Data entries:

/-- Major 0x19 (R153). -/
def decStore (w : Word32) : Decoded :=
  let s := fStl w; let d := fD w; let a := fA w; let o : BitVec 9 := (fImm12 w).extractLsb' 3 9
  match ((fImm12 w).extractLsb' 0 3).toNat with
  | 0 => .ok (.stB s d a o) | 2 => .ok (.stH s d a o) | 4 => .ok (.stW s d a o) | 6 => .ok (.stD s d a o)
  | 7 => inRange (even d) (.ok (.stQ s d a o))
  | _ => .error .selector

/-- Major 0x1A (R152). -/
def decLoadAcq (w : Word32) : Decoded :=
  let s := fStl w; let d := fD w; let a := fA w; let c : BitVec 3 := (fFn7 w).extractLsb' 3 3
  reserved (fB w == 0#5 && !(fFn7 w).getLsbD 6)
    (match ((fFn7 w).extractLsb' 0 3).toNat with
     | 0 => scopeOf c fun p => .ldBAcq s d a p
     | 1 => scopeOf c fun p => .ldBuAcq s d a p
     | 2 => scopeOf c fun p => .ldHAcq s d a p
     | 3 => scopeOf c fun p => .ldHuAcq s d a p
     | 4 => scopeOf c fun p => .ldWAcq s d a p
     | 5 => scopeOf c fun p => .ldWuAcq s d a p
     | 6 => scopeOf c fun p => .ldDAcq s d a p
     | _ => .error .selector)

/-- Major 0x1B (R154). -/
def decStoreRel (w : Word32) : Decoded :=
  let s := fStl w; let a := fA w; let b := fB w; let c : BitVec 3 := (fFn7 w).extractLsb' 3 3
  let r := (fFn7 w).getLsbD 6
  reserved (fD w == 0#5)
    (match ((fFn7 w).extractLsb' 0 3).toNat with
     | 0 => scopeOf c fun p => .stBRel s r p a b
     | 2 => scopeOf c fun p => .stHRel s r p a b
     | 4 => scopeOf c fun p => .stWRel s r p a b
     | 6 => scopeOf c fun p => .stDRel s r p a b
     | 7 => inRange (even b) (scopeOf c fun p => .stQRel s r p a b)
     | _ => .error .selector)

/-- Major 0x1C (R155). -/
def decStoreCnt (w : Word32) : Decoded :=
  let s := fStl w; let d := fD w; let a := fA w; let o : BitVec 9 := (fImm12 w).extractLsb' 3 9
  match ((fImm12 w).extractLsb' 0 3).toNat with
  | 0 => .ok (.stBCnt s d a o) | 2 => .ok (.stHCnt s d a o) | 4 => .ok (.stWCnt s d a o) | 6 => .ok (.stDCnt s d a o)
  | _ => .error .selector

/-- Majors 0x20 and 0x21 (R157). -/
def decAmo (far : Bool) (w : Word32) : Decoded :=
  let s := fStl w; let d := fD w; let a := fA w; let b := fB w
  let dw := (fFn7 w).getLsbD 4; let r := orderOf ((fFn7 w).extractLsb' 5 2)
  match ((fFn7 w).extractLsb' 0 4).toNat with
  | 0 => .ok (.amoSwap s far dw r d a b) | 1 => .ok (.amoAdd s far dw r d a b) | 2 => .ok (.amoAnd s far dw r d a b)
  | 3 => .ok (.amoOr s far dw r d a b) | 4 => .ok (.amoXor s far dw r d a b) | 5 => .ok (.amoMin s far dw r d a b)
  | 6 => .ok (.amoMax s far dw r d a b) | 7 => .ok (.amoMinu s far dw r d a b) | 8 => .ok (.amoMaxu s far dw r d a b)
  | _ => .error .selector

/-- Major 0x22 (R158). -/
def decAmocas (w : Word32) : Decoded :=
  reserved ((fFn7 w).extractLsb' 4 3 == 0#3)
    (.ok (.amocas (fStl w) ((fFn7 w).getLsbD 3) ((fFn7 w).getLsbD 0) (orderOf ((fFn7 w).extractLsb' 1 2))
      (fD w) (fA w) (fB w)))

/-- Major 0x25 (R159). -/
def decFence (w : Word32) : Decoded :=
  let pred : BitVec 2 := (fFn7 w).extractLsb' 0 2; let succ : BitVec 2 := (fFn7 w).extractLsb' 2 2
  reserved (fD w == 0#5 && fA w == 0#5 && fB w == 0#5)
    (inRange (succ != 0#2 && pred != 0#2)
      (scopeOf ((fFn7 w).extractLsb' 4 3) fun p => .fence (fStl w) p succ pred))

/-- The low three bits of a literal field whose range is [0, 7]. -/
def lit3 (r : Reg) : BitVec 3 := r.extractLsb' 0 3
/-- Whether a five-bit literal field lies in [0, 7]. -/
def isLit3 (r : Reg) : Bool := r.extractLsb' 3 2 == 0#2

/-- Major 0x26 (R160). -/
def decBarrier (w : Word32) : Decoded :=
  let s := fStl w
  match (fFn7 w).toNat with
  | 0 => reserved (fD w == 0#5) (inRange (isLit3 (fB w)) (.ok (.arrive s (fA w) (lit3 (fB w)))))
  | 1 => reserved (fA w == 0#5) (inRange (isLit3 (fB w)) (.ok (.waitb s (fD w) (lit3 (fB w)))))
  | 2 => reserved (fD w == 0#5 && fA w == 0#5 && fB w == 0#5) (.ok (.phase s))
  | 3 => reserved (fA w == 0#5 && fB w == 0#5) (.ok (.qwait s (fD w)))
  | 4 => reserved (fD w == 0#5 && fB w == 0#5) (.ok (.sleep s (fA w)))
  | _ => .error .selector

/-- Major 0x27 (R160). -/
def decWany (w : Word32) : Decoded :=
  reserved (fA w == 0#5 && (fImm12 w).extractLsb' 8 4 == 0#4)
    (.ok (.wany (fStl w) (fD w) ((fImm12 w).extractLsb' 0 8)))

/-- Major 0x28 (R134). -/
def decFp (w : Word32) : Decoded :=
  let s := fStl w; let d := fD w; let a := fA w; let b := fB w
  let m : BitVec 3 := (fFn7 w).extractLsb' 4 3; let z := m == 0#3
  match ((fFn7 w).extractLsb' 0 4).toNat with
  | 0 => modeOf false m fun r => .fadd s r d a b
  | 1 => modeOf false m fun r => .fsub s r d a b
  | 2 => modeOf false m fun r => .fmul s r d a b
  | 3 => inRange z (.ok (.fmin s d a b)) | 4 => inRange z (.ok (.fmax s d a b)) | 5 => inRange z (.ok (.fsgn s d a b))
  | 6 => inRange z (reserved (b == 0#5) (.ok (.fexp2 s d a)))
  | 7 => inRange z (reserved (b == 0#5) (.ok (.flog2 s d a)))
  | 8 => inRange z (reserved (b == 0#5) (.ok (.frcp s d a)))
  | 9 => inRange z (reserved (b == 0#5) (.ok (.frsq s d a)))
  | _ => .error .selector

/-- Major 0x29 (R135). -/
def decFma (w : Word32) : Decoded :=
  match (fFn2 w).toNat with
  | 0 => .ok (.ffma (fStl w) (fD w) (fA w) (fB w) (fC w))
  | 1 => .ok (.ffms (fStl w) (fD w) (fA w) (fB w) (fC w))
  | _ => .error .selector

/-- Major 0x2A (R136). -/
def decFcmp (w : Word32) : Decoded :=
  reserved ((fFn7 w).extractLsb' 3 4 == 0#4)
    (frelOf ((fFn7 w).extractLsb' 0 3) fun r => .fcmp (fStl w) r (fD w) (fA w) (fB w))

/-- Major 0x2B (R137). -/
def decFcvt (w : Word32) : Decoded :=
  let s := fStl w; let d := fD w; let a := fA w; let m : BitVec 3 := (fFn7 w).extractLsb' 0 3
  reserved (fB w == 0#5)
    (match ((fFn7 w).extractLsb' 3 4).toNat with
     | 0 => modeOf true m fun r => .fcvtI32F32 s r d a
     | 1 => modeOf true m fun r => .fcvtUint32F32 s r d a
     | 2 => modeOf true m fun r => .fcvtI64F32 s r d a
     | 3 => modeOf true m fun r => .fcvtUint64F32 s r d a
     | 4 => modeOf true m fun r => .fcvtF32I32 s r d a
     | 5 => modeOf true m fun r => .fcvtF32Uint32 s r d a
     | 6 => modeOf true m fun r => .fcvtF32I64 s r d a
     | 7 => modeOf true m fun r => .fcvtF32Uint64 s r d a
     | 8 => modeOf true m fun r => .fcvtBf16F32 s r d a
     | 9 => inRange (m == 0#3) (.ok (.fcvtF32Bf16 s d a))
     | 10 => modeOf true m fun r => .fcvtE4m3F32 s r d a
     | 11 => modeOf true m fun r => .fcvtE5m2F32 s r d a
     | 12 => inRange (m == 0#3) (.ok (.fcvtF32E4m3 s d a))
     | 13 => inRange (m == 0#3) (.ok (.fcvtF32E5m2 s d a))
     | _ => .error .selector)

**ASSIGNMENT:** The answer must consist of every line from the records above that holds "Bool".

**EXERCISE RESULT:**
def decAmo (far : Bool) (w : Word32) : Decoded :=
def isLit3 (r : Reg) : Bool := r.extractLsb' 3 2 == 0#2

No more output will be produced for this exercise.